There are currently three fixes.

  • Problem with Android rotation.
  • Cowardly lords can still enter a battle.
  • Characters are no longer correctly tinted by the time of day on the landscape.

Along with these fixes there will be a couple of new features. These features will be driven by the new gameplay rule system. The idea being that you can additionally enable certain features that will have an affect on how the game plays.

Menu showing gameplay options

I have been planning this for a while and intended to introduce it with the c# rebuild that I am working on (slowly), but after requesting features for possible inclusion in regular updates I have decided to bring it forward. It gives an easy way to extend gameplay options.

Neil Swanson contacted me with a few ideas for new features and they have been rolled in to the gameplay rules.

I’ve also always intended to have a game difficulty mode: easy, medium, hard. So the intention is to use this in conjunction with the gameplay rules to leverage different types of play.

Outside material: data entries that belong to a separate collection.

/-- The receive operation of a role and a shape (R155 to R161). -/
def receiveInstr : Role → Shape → Instr
  | .monitor, .attempt => .tryRecvMonitor
  | .monitor, .timed t => .recvMonitor t
  | .monitor, .cancellable sig => .recvcMonitor sig
  | .host, .attempt => .tryRecvHost
  | .host, .timed t => .recvHost t
  | .host, .cancellable sig => .recvcHost sig
  | .device, .attempt => .tryRecvDevice
  | .device, .timed t => .recvDevice t
  | .device, .cancellable sig => .recvcDevice sig

/-- What a port of each role lets through (R158). -/
def letsThrough : Role → Packet → Prop
  | .monitor, _ => True
  | .host, p => p.origin = .device
  | .device, p => p.origin = .host

/-- What a port of each role may send (R190). -/
def mayBeSent : Role → Packet → Prop
  | .monitor, _ => True
  | .host, p => p.origin = .host
  | .device, p => p.origin = .device

/-- Steps of one call in progress, one after the other. -/
def callSteps (id : Nat) : Nat → State → State
  | 0, s => s
  | n + 1, s => callSteps id n (callStep id s)

/-- Steps of one send in progress, one after the other. -/
def sendSteps (id : Nat) : Nat → State → State
  | 0, s => s
  | n + 1, s => sendSteps id n (sendStep id s)

/-- The instructions that only compute a value: kinds, sub-decodes, checksums, `classify`, encoder cases. -/
def onlyReturns : Instr → Bool
  | .pktCustomRequest _ => true
  | .pktCustomReply _ => true
  | .pktSystemRequest _ => true
  | .pktSystemReport _ => true
  | .subPing _ => true
  | .subReboot _ => true
  | .subBlinkOn _ => true
  | .subBlinkOff _ => true
  | .subFwUpgrade _ => true
  | .subSysUnknown _ => true
  | .subDupAddr _ => true
  | .subErrCode _ => true
  | .fnCrc8 _ => true
  | .fnCrc16 _ => true
  | .fnRev8 _ => true
  | .fnRev16 _ => true
  | .fnClassify _ => true
  | .encEmb _ => true
  | .encEmpty _ => true
  | .encCrc8 _ => true
  | .encCrc16 _ => true
  | _ => false

end Sys2Proof.Stated

open Sys2Proof.Stated

/-! ### Fetch, decode, select -/

/-- A scheduled operation is executed, on the state without its agenda entry (R8; log entry 5). The calls inside a parser step
are no operation of an agent's own: the reader alone makes them, one parser step a byte (R215 (1); log entry 12). Nor is
`wait_notifier`, which a receive makes between two looks at the queue (R156, R167; log entry 10). Scheduled by themselves they
have no effect. -/
def Obligations.StepRunsScheduledOperation : Prop :=
  ∀ (s : State) (i : Instr) (rest : List Event), s.agenda = .op i :: rest →
    (¬ innerCall i → step s = exec i { s with agenda := rest }) ∧
    (innerCall i → step s = .next { s with agenda := rest })

/-- The reader's next byte is executed as the transition that R100 selects, which moves the reader past it; it moves when the
agenda names it and when the agenda is empty (R100, R233; log entry 5). -/
def Obligations.StepRunsSelectedTransition : Prop :=
  ∀ (s : State) (b : Byte) (left : List Byte) (t : Trans),
    s.reader = .feeding (b :: left) → selectTrans s.par s.parser b = some t →
      (s.agenda = [] → step s = exec (transInstr t b) s) ∧
      (∀ rest, s.agenda = .reader :: rest → step s = exec (transInstr t b) { s with agenda := rest }) ∧
      ∃ u, exec (transInstr t b) s = .next u ∧ u.reader = (took left s).reader ∧ u.rx = s.rx

/-- Words written out from the table's patterns: `or1cccccdddddddd`, `or0cccccs0000000`, `or0ccccc0lllllll`,
`or0ccccc1lllllll`, `1reccccc`, `0reccccc`, `1re00000`, `0re00000` and the sync byte, which shares its word with a row of a
kind (log entry 15). -/
def Obligations.TableWordsDecode : Prop :=
  decodeTableWord 16 0xE342 = some (.frameEmb ⟨0, .host, true, 3⟩ 0x42) ∧
  decodeTableWord 16 0x5180 = some (.frameEmpty ⟨0, .device, true, 17⟩ true) ∧
  decodeTableWord 16 0x5102 = some (.frameCrc8 ⟨0, .device, true, 17⟩ (Payload.take 2 [0, 0]) 0) ∧
  decodeTableWord 16 0x8181 = some (.frameCrc16 ⟨0, .host, false, 1⟩ (Payload.take 1 [0]) 0) ∧
  decodeTableWord 8 0xC3 = some (.pktCustomRequest ⟨0, 0xC3, Payload.empty⟩) ∧
  decodeTableWord 8 0x1F = some (.pktCustomReply ⟨0, 0x1F, Payload.empty⟩) ∧
  decodeTableWord 8 0xC0 = some (.pktSystemRequest ⟨0, 0xC0, Payload.empty⟩) ∧
  decodeTableWord 8 0x40 = some (.pktSystemReport ⟨0, 0x40, Payload.empty⟩) ∧
  decodeTableWord 8 0xBB = some .tSearchSync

The following rules have been slated for development and have issues created for them on my GitHub repos. There are likely a few things to consider for them, so details may change.

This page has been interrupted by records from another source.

-- ==== Sys2Proof/Tests/Slice0.lean ====
section
/-!
SUPPORT. The model's own tests: ill-formed terms, words written out from 30_encoding.md, one step on a small state per
instruction with results from 95_test_vectors.md, and a witness for the hypotheses of every obligation. The tables are the
sample instantiation S of 95_test_vectors.md section 2, never the hardware's own.
-/

open Sys2Proof Sys2Proof.Machine Sys2Proof.Stated

namespace Sys2Proof.Tests

-- One theorem after the other: each concurrent kernel evaluation would hold a thread and its stack.
set_option Elab.async false

/-! ### The sample instantiation S and small states -/

/-- S with `QUEUE_DEPTH = 8` and `NOTIFY_CAP = 4`, as the vectors take them; the action bytes are 1 to 5. -/
def parS : Params where
  t8 := sampleT8
  t16 := sampleT16
  queueDepthLess1 := 7
  notifyCapLess1 := 3
  scratchSizeLess1 := 15
  sysPing := 1
  sysReboot := 2
  sysBlinkOn := 3
  sysBlinkOff := 4
  sysFwUpgrade := 5
  readTimeout := 10
  gracePeriod := 10

/-- The reset state with the parameters S. -/
def base : State := { State.reset with par := parS }

/-- A parser in state `st` with a header and a candidate. -/
def at_ (st : PState) (hdr : Vector Byte 4) (rb : Option Cand := none) : State :=
  { base with parser := { Parser.reset with st := st, hdr := hdr, rb := rb } }

/-- The state in which the reader has the byte `b` to take, and a sync byte after it. -/
def offered (b : Byte) (s : State) : State := { s with reader := .feeding [b, 0xBB] }

/-- A payload from literal bytes. -/
def pl (l : List Byte) : Payload := if h : l.length ≤ 127 then ⟨l, h⟩ else Payload.empty

/-- The payload of family N (3.3): byte `i` is `7 i + 1`. -/
def famN (n : Nat) : Payload := pl ((List.range n).map (fun i => BitVec.ofNat 8 (7 * i + 1)))

/-- A parser with the header of a long frame and part of its payload `01 08 ..` collected. -/
def collecting (st : PState) (b3 : Byte) (len left : BitVec 7) (crcHi : Byte := 0) : State :=
  { base with parser := {
      st := st, hdr := #v[0xBB, 0x09, 0x51, b3], rb := none, paylen := len, remaining := left
      pay := Vector.ofFn (fun i => if i.val < len.toNat - left.toNat then BitVec.ofNat 8 (7 * i.val + 1) else 0)
      crcHi := crcHi } }

def k1 : Packet := ⟨.host, 5, true, 3, pl [0x42]⟩
def k2 : Packet := ⟨.host, 3, false, 1, pl [0x10, 0x20, 0x30]⟩
def k5 : Packet := ⟨.device, 7, true, 0, pl []⟩
/-- The Packet of family N with `n` payload bytes. -/
def v (n : Nat) : Packet := ⟨.device, 9, true, 17, famN n⟩
/-- A system request, and a system report, with the given payload. -/
def sreq (l : List Byte) : Packet := ⟨.host, 1, false, 0, pl l⟩
def srep (l : List Byte) : Packet := ⟨.device, 7, true, 0, pl l⟩
/-- A device-originated Packet with address 0: no Packet at all (R139). -/
def bad : Packet := ⟨.device, 0, false, 3, pl [0x42]⟩

/-- The outcome is a next state that satisfies `f`. -/
def nextIs (o : Host.Outcome State Fault Refusal) (f : State → Bool) : Bool :=
  match o with
  | .next t => f t
  | _ => false

/-- The bytes decode to that frame instruction with nothing left over. -/
def decodesTo (bytes : List Byte) (i : Instr) : Bool :=
  match decodeFrame parS bytes with
  | .ok (j, rest) => decide (j = i) && rest.isEmpty
  | .error _ => false

def rejectedAs (bytes : List Byte) (r : Reject) : Bool :=
  match decodeFrame parS bytes with
  | .ok _ => false
  | .error e => decide (e = r)

/-! ### Well-formedness: one ill-formed term for each check -/

theorem test_wf_refuses :
    [Instr.frameCrc8 ⟨9, .device, true, 17⟩ Payload.empty 0, .frameCrc16 ⟨9, .device, true, 17⟩ Payload.empty 0,
      .pktCustomRequest ⟨5, 0x43, pl []⟩, .pktCustomReply ⟨5, 0xC3, pl []⟩, .pktSystemRequest ⟨5, 0xC3, pl []⟩,
      .pktSystemReport ⟨5, 0x80, pl []⟩, .subPing (sreq [2]), .subReboot (srep [2]), .subBlinkOn bad,
      .subBlinkOff (sreq []), .subFwUpgrade k1, .subSysUnknown (sreq [1]), .subDupAddr (srep [5]), .subErrCode (srep []),
      .tSearchSkip 0xBB, .encEmb (v 2), .encEmpty (v 1), .encCrc8 (v 13), .encCrc8 (v 1), .encCrc16 (v 12), .enqueue bad,
      .overflowDrop bad].all (fun i => !i.wf parS) = true := by decide

theorem test_wf_accepts :
    [Instr.frameCrc8 ⟨9, .device, true, 17⟩ (pl [1]) 0, .pktCustomRequest ⟨5, 0xE3, pl []⟩, .subPing (sreq [1]),
      .subDupAddr (srep []), .subErrCode (srep [5]), .tSearchSkip 0xBA, .encCrc8 (v 12), .encCrc16 (v 13),
      .enqueue k1].all (fun i => i.wf parS) = true := by decide

/-! ### Decoding: words written out from the encoding (30_encoding.md R61 to R69) -/

/-- The check values of 95 section 2. -/
theorem test_crc_check_values :
    crc8 parS [0x31, 0x32, 0x33, 0x34, 0x35, 0x36, 0x37, 0x38, 0x39] = 0x20 ∧
    crc16 parS [0x31, 0x32, 0x33, 0x34, 0x35, 0x36, 0x37, 0x38, 0x39] = 0x31C3 ∧
    crc8 parS [0x01] = 0x91 ∧ crc16 parS [0x01] = 0x1021 := by decide +kernel

/-- The first and the last entries of the tables of S (R97). -/
theorem test_sample_tables :
    sampleT8.toList.take 8 = [0x00, 0x07, 0x0E, 0x09, 0x1C, 0x1B, 0x12, 0x15] ∧ sampleT8[255] = 0xF3 ∧
    sampleT16.toList.take 4 = [0x0000, 0x1189, 0x2312, 0x329B] ∧ sampleT16[255] = 0x0F78 := by decide +kernel

/-- `BB 05 | 1 1 1 00011 | 42 | 2C` (K1). -/
theorem test_decode_emb : decodesTo [0xBB, 0x05, 0xE3, 0x42, 0x2C] (.frameEmb ⟨5, .host, true, 3⟩ 0x42) = true := by
  decide +kernel

/-- `BB 09 | 0 1 0 10001 | 0 0000000 | 75` (V0), and with the CRC-size bit `BB 09 51 80 95` (P10c). -/
theorem test_decode_empty :
    decodesTo [0xBB, 0x09, 0x51, 0x00, 0x75] (.frameEmpty ⟨9, .device, true, 17⟩ false) = true ∧
    decodesTo [0xBB, 0x09, 0x51, 0x80, 0x95] (.frameEmpty ⟨9, .device, true, 17⟩ true) = true := by decide +kernel

/-- `BB 09 | 0 1 0 10001 | 0 0000010 | 96 | 01 08 | 63` (V2). -/
theorem test_decode_crc8 :
    decodesTo [0xBB, 0x09, 0x51, 0x02, 0x96, 0x01, 0x08, 0x63]
      (.frameCrc8 ⟨9, .device, true, 17⟩ (pl [0x01, 0x08]) 0x63) = true := by decide +kernel

/-- `BB 09 | 0 1 0 10001 | 1 0000010 | 76 | 01 08 | B2 39` (P10b): the first CRC-16 byte is the high one. -/
theorem test_decode_crc16 :
    decodesTo [0xBB, 0x09, 0x51, 0x82, 0x76, 0x01, 0x08, 0xB2, 0x39]
      (.frameCrc16 ⟨9, .device, true, 17⟩ (pl [0x01, 0x08]) 0xB239) = true := by decide +kernel

theorem test_decode_rejects :
    rejectedAs [0x05, 0xE3] .noSync = true ∧ rejectedAs [0xBB, 0x05, 0xE3, 0x42, 0x2D] .headerCrc = true ∧
    rejectedAs [0xBB, 0x09, 0x51, 0x02, 0x96, 0x01, 0x08] .truncated = true ∧
    rejectedAs [0xBB, 0x09, 0x51, 0x82, 0x76, 0x01, 0x08, 0xB2] .truncated = true := by decide +kernel

/-- Table words: `1reccccc` with `r = 0, e = 1, c = 31`; `0reccccc` with `c = 1`; `1re00000`; `0re00000`; the sync byte. -/
theorem test_decode_kind_words :
    decodeTableWord 8 0xBF = some (.pktCustomRequest ⟨0, 0xBF, Payload.empty⟩) ∧
    decodeTableWord 8 0x01 = some (.pktCustomReply ⟨0, 0x01, Payload.empty⟩) ∧
    decodeTableWord 8 0xE0 = some (.pktSystemRequest ⟨0, 0xE0, Payload.empty⟩) ∧
    decodeTableWord 8 0x00 = some (.pktSystemReport ⟨0, 0x00, Payload.empty⟩) ∧
    decodeTableWord 8 0xBB = some .tSearchSync ∧ decodeTableWord 32 0 = none := by decide

/-- The table's frame words run as the first instruction after reset, whatever the tables are. -/
theorem test_table_words_run :
    nextIs (step (State.reset.withFetchWord 16 0x2042)) (fun _ => true) = true ∧
    nextIs (step (State.reset.withFetchWord 16 0x0081)) (fun _ => true) = true ∧
    nextIs (step (State.reset.withFetchWord 8 0x80)) (fun t => t.out.length = 1) = true ∧
    nextIs (step (State.reset.withFetchWord 8 0xBB)) (fun t => t.parser.st = .waitAddress) = true := by decide

/-! ### Which transition a byte selects (R100), from the traces P1 to P14 -/

theorem test_select_header_states :
    selectTrans parS Parser.reset 0x42 = some .searchSkip ∧ selectTrans parS Parser.reset 0xBB = some .searchSync ∧
    selectTrans parS (at_ .waitAddress #v[0xBB, 0, 0, 0]).parser 0x05 = some .addr ∧
    selectTrans parS (at_ .waitCommand #v[0xBB, 5, 0, 0]).parser 0xE3 = some .cmd ∧
    selectTrans parS (at_ .waitDataLength #v[0xBB, 5, 0xE3, 0]).parser 0x42 = some .len ∧
    selectTrans parS (at_ .waitHeaderCrc8 #v[0xBB, 5, 0xE3, 0x42]).parser 0x2C = some .hcrcOkEmb ∧
    selectTrans parS (at_ .waitHeaderCrc8 #v[0xBB, 9, 0x51, 0x00]).parser 0x75 = some .hcrcOkEmpty ∧
    selectTrans parS (at_ .waitHeaderCrc8 #v[0xBB, 9, 0x51, 0x02]).parser 0x96 = some .hcrcOkData ∧
    selectTrans parS (at_ .waitHeaderCrc8 #v[0xBB, 1, 2, 3]).parser 0xBB = some .hcrcBadNoroll ∧
    selectTrans parS (at_ .waitHeaderCrc8 #v[0xBB, 0xBB, 5, 0xE3] (some .k1)).parser 0x42 = some .hcrcBadRollback := by
  decide +kernel

theorem test_select_payload_states :
    selectTrans parS (collecting .waitExtraData 0x02 2 2).parser 0x01 = some .dataMore ∧
    selectTrans parS (collecting .waitExtraData 0x02 2 1).parser 0x08 = some .dataLast8 ∧
    selectTrans parS (collecting .waitExtraData 0x8D 13 1).parser 0x55 = some .dataLast16 ∧
    selectTrans parS (collecting .waitExtraDataCrc8 0x02 2 0).parser 0x63 = some .pcrc8Ok ∧
    selectTrans parS (collecting .waitExtraDataCrc8 0x02 2 0).parser 0x62 = some .pcrc8Bad ∧
    selectTrans parS (collecting .waitExtraDataCrc16a 0x8D 13 0).parser 0xBC = some .pcrc16a ∧
    selectTrans parS (collecting .waitExtraDataCrc16b 0x8D 13 0 0xBC).parser 0xAC = some .pcrc16bOk ∧
    selectTrans parS (collecting .waitExtraDataCrc16b 0x8D 13 0 0xBD).parser 0xAC = some .pcrc16bBad := by
  decide +kernel

/-! ### One step of each instruction -/

theorem test_frameEmb : nextIs (exec (.frameEmb ⟨5, .host, true, 3⟩ 0x42) base)
    (fun t => t.q = [k1] && t.notifyCount = 1 && t.parser.st = .searchHeader) = true := by decide +kernel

  • DDR – Original terrain travel times
  • DDR – Armies attack when near an enemy
  • DDR – Armies will continue a battle without just randomly leaving
  • LOM – Cup of Dreams can replenish overnight
  • LOM – Varied initial start positions
  • LOM – Utarg of Utarg can become disloyal
  • LOM – Doomdark will go after Morkin heavily if the Ice Crown is picked up
  • LOM – Doomdark will guard the Ice Crown more heavily
  • LOM – Change quest completion rules to align with Mike’s original intention
  • LOM – Fey are not recruitable
  • DDR – Fast Tunnels
  • LOM/DDR – Impassable mountains
  • LOM/DDR – AI Impassable mountains

The plan is to have the last 4 in the Solstice update, and the work on Impassable Mountains already almost complete.

It’s interesting that when you think of a simple one line description of a feature, how complex it can become when you start to develop it. For example, impassable mountains are just that. LoM and DDR already have a concept of impassable terrain with the Frozen and Icy Wastes, so dropping in Mountains seems simple enough until….

What happens if the friend/enemy is in a mountain? You need to disable approach and battle. Out of that comes the concept of AI Impassable mountains to stop the AI characters from freely moving around the map. But that has its own issues.

What happens when a lord loses a fight and runs away. Well in LoM they only leave on location and there is already a check that it’s not Frozen Wastes, so that becomes straight forward. But in DDR they move up to 3 locations away. It checks that the target location is not Icy Wastes but not if the locations to get there are. Which is why you can currently be bounced in to the Plains of Anvoril if you enter battle up against the Icy Wastes surrounding it.

In DDR special objects are randomly placed on the map. So they can’t be placed on a mountain, but technically they can’t be placed anywhere that can’t be accessed. There are a handful of locations that would be problematic. So either the map needs to be edited to make those locations accessible, or they need to be marked as un-accessible, or we need to allow particular lords or races to not be affected by Impassable Mountains – like say Giants and Dwarves. The later make sense as there are a few Dwarven fortresses that are locked away in the mountains.